== Work request ==
Check each line of the data for "kernel", and copy the ones that have it.

== Supplied entries ==
/-- An ACTIVE port outside port 0's set of the point may not train; the set of the reset state holds every port. -/
theorem test_meets_PortTrainingAndRetraining :
    ((port (withPort 1) 0).state = 1 ∧ (port (withPort 1) 0).cable = true ∧ bitB (withPort 1).pace.portSet 0 = true)
    ∧ ((port (withPort 2) 0).state = 2 ∧ goodTrain.version = 1 ∧ (port (withPort 2) 0).decided = none
      ∧ mayResume (port (withPort 2) 0).sess goodTrain = false)
    ∧ ((port (fresh0 2) 0).state = 2 ∧ (port (fresh0 2) 0).decided = some false)
    ∧ ((port (withPort 4) 0).state = 4 ∧ (port (withPort 4) 0).decided = none ∧ mayResume (port (withPort 4) 0).sess goodTrain = false)
    ∧ ((port (fresh0 4) 0).state = 4 ∧ (port (fresh0 4) 0).decided = some false)
    ∧ ((port (withPort 3) 0).state = 3 ∧ (port (withPort 3) 0).cable = true)
    ∧ ((port (lossy 17) 0).state = 3 ∧ manyLosses 0 (lossy 17) = true)
    ∧ (∃ ph b, Arrives (withPort 3) 0 (flit 3 []) ph b ∧ bits (field b 0 8) 3 0 = 3 ∧ headerBad (field b 0 8) = false
      ∧ trainReserved (leNat (slice b 8 240)) = false) := by
  refine ⟨?_, ?_, ?_, ?_, ?_, ?_, ?_, arrivesAnd (g := fun b => bits (field b 0 8) 3 0 == 3 && !headerBad (field b 0 8)
    && !trainReserved (leNat (slice b 8 240))) ?_ ?_⟩ <;> first | decide +kernel | simp [and_assoc]

def leaving0 (st : Nat) : State := { withPort st with pace := { up.pace with leaving := 1 } }
def lastToPark : State := { leaving0 3 with pace := { (leaving0 3).pace with changing := 1, pendPoint := some ⟨1, 0, .slot 0⟩ } }

theorem test_meets_PortCablesParkingAndQuarantine :
    (bitB (leaving0 3).pace.leaving 0 = true ∧ (port (leaving0 3) 0).state = 3 ∧ (port (leaving0 3) 0).sess.held = []
      ∧ (port (leaving0 3) 0).sess.tx = [] ∧ (leaving0 3).pace.changing ≠ 1)
    ∧ (bitB (leaving0 2).pace.leaving 0 = true ∧ (port (leaving0 2) 0).state ≤ 2 ∧ (leaving0 2).pace.changing ≠ 1)
    ∧ (bitB lastToPark.pace.leaving 0 = true ∧ (port lastToPark 0).state = 3 ∧ (port lastToPark 0).sess.held = []
      ∧ (port lastToPark 0).sess.tx = [] ∧ lastToPark.pace.changing = 1 ∧ (∃ c, lastToPark.pace.pendPoint = some c)
      ∧ draining (parkPort 0 (controlUnit (.group (0 / 4)) lastToPark)) = false
      ∧ networkChanges (parkPort 0 (controlUnit (.group (0 / 4)) lastToPark)) = false)
    ∧ (port (withPort 5) 0).state = 5 ∧ (port (withPort 3) 0).state ≠ 5 := by
  refine ⟨?_, ?_, ⟨?_, ?_, ?_, ?_, ?_, ⟨_, rfl⟩, ?_, ?_⟩, ?_⟩ <;> decide +kernel

/-- A DATA header of one unit that begins no message, with a sequence number. -/
def dataHdr (seq : Nat) : Nat := 1 + seq * 16 + 2 ^ 32 + 2 ^ 36

/-- The units of one response without payload: RESP, for device 0 from device 1. -/
def unit0 : Bytes := pay 16 [(0, 0x80), (1, 1), (3, 1)]

/-- Sixteen wrong symbols at the end of the first codeword of a port, one more than the code corrects: a multiple of the product
of x - alpha^j for j up to 14, so that the first 15 syndromes are 0. -/
def burst : List WireError :=
  [14, 692, 554, 564, 667, 529, 54, 426, 157, 858, 484, 835, 702, 631, 13, 534].zipIdx.flatMap fun (v, k) =>
    (List.range 10).filterMap fun j => if bitB v j then some ⟨k % 4, 1320 + 10 * (k / 4) + j⟩ else none

/-- Errors that make the next codeword of port 0 uncorrectable. -/
def losesB (s : State) (errs : List WireError) : Bool := match (port s 0).phy.lose errs with
  | some (_, n) => decide (0 < n)
  | none => false

theorem loses {s : State} {errs : List WireError} (h : losesB s errs = true) :
    ∃ ph n, (port s 0).phy.lose errs = some (ph, n) ∧ 0 < n := by
  unfold losesB at h
  split at h
  · rename_i ph n e
    exact ⟨ph, n, e, by simpa using h⟩
  · cases h

theorem burst_loses : losesB (withPort 3) burst = true := by decide +kernel

theorem test_meets_FlitsReceived : (port (withPort 3) 0).state = 3
    ∧ ((∃ ph b, Arrives (withPort 3) 0 (flit (dataHdr 0) unit0) ph b ∧ PlainHeader (withPort 3) 0 1 b ∧ field b 0 8 = dataHdr 0)
      ∧ bits (dataHdr 0) 15 4 = (port (withPort 3) 0).sess.expect
      ∧ (readUnits (Tab.get none (port (withPort 3) 0).sess.parts (bits (dataHdr 0) 30 29)) (dataHdr 0) (slice unit0 0 240)).ok = true
      ∧ ((port (withPort 3) 0).sess.buf.filter fun b => b.2.1 == bits (dataHdr 0) 30 29).length
          < nth bufferFlits (bits (dataHdr 0) 30 29))
    ∧ (∀ q ∈ [3840, 4095, 1, 255, 256, 3839],
      ∃ ph b, Arrives (withPort 3) 0 (flit (dataHdr q) []) ph b ∧ PlainHeader (withPort 3) 0 1 b ∧ field b 0 8 = dataHdr q)
    ∧ (∀ q ∈ [3840, 4095], 3840 ≤ (bits (dataHdr q) 15 4 + 4096 - (port (withPort 3) 0).sess.expect) % 4096)
    ∧ (∀ q ∈ [1, 255], 1 ≤ (bits (dataHdr q) 15 4 + 4096 - (port (withPort 3) 0).sess.expect) % 4096
      ∧ (bits (dataHdr q) 15 4 + 4096 - (port (withPort 3) 0).sess.expect) % 4096 ≤ 255)
    ∧ (∀ q ∈ [256, 3839], bits (dataHdr q) 3 0 = 1 ∧ 256 ≤ (bits (dataHdr q) 15 4 + 4096 - (port (withPort 3) 0).sess.expect) % 4096
      ∧ (bits (dataHdr q) 15 4 + 4096 - (port (withPort 3) 0).sess.expect) % 4096 < 3840)
    ∧ (∃ ph b, Arrives (withPort 3) 0 (flit 0 []) ph b ∧ PlainHeader (withPort 3) 0 0 b ∧ field b 0 8 = 0)
    ∧ ((∃ ph b, Arrives (withPort 3) 0 (flit (2 ^ 31) []) ph b ∧ field b 0 8 = 2 ^ 31) ∧ bits (2 ^ 31) 3 0 = 0
      ∧ flitBad 0 (2 ^ 31) (withPort 3) = true)
    ∧ ((∃ ph b, Arrives (withPort 3) 0 (flit 4 []) ph b ∧ field b 0 8 = 4) ∧ 3 < bits 4 3 0)
    ∧ ((port (withPort 3) 0).phy.take ⟨zeros 256, []⟩).isSome = true ∧ crcGood (zeros 256) = false
    ∧ (∃ ph n, (port (withPort 3) 0).phy.lose burst = some (ph, n) ∧ 0 < n) ∧ (lossesAt 0 (withPort 3)).length ≤ 16
    ∧ 16 < (lossesAt 0 (lossy 16)).length ∧ ∀ r ∈ (withPort 3).pod.reqs, r.sent = true ∨ r.signal = true := by
  refine ⟨by decide, ⟨plainFlit ?_ ?_, ?_⟩, fun q hq => plainFlit ?_ ?_, ?_, ?_, ?_, plainFlit ?_ ?_, ⟨arrives ?_, ?_⟩, ⟨arrives ?_, ?_⟩,
    ?_, ?_, ?_, ?_, ?_, ?_⟩
  case refine_4 => revert q; decide +kernel
  case refine_5 => revert q; decide +kernel
  case refine_17 => exact loses burst_loses
  all_goals decide +kernel

def holding : State := withPort 3 { held := [⟨7, 0, 1, 1, pay 16 [(0, 0x80), (1, 1)], 0, [(4, some 0)]⟩], unacked := 1, replayOut := true, nextTx := 8 }

/-- A body of link control. -/
def ctl (b : Nat) : RxFlit := flit 2 (natLE 240 b)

== Answer box ==
    && !trainReserved (leNat (slice b 8 240))) ?_ ?_⟩ <;> first | decide +kernel | simp [and_assoc]
  refine ⟨?_, ?_, ⟨?_, ?_, ?_, ?_, ?_, ⟨_, rfl⟩, ?_, ?_⟩, ?_⟩ <;> decide +kernel
theorem burst_loses : losesB (withPort 3) burst = true := by decide +kernel
  case refine_4 => revert q; decide +kernel
  case refine_5 => revert q; decide +kernel
  all_goals decide +kernel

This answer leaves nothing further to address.